▶ _Task requirements_
From the listing below, return each line that includes "channelStart".

★ ★ ★ ★

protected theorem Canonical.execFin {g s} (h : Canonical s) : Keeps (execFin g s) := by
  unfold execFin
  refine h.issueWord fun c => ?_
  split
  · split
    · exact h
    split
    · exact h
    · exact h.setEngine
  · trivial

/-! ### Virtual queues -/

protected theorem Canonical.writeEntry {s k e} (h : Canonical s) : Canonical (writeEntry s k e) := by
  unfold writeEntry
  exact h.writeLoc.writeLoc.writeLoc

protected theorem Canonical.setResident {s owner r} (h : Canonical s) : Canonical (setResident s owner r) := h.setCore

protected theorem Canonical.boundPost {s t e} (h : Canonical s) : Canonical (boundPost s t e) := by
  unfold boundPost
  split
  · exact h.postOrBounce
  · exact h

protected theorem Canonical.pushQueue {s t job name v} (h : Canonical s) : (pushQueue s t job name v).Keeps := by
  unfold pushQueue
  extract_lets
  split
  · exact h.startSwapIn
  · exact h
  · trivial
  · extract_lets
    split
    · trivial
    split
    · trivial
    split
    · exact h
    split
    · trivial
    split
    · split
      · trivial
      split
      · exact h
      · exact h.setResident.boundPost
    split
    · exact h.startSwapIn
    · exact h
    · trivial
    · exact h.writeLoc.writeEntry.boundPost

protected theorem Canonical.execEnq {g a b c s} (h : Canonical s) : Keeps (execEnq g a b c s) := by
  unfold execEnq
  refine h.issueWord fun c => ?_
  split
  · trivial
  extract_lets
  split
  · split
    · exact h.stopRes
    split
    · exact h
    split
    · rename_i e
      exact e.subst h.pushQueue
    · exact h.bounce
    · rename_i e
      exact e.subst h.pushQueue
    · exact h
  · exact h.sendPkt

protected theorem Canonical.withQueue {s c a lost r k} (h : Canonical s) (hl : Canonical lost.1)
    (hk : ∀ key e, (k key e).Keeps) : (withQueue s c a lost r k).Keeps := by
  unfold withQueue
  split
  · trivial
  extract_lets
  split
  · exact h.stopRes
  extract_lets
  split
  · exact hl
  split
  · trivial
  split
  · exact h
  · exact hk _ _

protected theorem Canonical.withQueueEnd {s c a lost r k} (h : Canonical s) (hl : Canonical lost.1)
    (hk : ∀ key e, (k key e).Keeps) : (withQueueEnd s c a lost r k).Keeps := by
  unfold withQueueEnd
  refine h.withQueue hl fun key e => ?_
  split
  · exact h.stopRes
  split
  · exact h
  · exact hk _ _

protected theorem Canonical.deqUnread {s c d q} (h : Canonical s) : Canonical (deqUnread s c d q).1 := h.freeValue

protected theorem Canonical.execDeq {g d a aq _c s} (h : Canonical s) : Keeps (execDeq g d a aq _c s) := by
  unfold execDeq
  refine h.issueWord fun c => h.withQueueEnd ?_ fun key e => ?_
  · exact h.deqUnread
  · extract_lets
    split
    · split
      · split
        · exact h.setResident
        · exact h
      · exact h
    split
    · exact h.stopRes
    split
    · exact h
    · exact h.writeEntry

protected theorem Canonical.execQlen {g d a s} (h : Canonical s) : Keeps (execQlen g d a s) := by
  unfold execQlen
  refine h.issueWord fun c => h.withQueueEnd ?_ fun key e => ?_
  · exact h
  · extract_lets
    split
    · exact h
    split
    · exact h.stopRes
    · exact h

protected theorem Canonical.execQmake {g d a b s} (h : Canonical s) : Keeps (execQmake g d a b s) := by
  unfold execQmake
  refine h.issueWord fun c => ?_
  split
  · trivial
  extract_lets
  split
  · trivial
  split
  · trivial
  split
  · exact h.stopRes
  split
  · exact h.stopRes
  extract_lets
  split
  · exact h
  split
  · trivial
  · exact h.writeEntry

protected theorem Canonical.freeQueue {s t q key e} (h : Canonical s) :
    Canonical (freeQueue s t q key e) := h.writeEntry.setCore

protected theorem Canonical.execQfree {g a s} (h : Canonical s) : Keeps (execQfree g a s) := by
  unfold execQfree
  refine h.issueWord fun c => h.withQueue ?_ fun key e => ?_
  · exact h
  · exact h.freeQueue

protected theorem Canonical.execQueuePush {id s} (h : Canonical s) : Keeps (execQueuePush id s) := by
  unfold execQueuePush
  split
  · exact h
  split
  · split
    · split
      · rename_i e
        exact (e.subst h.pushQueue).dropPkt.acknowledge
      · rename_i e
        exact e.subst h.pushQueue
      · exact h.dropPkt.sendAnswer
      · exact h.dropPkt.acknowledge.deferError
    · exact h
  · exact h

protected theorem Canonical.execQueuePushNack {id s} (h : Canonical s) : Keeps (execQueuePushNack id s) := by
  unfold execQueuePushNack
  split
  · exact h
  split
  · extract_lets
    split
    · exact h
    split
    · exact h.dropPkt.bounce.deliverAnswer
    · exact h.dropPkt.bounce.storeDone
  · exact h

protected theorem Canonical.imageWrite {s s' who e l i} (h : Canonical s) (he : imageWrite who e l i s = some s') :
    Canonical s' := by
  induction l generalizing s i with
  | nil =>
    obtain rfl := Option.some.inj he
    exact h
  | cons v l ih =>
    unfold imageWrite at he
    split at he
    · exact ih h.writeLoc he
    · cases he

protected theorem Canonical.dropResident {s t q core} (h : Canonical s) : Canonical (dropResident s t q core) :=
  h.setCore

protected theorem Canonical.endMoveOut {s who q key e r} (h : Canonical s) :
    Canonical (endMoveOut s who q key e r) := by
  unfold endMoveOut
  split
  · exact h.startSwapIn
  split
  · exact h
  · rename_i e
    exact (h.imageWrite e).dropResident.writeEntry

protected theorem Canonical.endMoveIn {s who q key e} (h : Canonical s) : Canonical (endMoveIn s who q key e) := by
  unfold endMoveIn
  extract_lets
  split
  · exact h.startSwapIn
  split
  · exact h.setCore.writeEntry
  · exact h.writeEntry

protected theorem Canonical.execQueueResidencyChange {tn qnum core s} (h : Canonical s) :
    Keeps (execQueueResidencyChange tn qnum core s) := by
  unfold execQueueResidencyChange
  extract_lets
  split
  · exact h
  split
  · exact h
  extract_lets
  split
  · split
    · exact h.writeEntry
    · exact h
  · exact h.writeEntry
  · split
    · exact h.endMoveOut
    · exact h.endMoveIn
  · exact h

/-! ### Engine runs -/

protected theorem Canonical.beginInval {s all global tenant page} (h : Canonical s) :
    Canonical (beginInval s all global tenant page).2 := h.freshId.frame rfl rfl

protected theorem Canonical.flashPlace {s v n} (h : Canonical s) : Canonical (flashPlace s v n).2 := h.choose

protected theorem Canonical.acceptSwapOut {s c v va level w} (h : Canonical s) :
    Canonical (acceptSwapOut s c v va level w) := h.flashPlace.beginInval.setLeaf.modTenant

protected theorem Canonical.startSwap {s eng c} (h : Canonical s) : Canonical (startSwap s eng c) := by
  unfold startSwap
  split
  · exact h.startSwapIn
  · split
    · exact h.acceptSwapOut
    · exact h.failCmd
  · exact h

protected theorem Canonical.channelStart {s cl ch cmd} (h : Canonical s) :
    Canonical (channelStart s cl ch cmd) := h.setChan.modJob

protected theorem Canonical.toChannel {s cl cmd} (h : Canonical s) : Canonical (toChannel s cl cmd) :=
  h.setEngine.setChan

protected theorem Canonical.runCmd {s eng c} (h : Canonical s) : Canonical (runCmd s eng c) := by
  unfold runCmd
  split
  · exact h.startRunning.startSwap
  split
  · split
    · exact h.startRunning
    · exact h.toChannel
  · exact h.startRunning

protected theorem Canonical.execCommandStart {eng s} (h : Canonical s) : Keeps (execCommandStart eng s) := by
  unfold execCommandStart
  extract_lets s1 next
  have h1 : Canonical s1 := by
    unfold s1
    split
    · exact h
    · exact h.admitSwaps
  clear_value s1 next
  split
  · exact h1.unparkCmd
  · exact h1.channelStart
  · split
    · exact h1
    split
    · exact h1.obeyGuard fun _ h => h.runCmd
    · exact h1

★ ★ ★ ★

▶ _Solution_
protected theorem Canonical.channelStart {s cl ch cmd} (h : Canonical s) :
    Canonical (channelStart s cl ch cmd) := h.setChan.modJob
  · exact h1.channelStart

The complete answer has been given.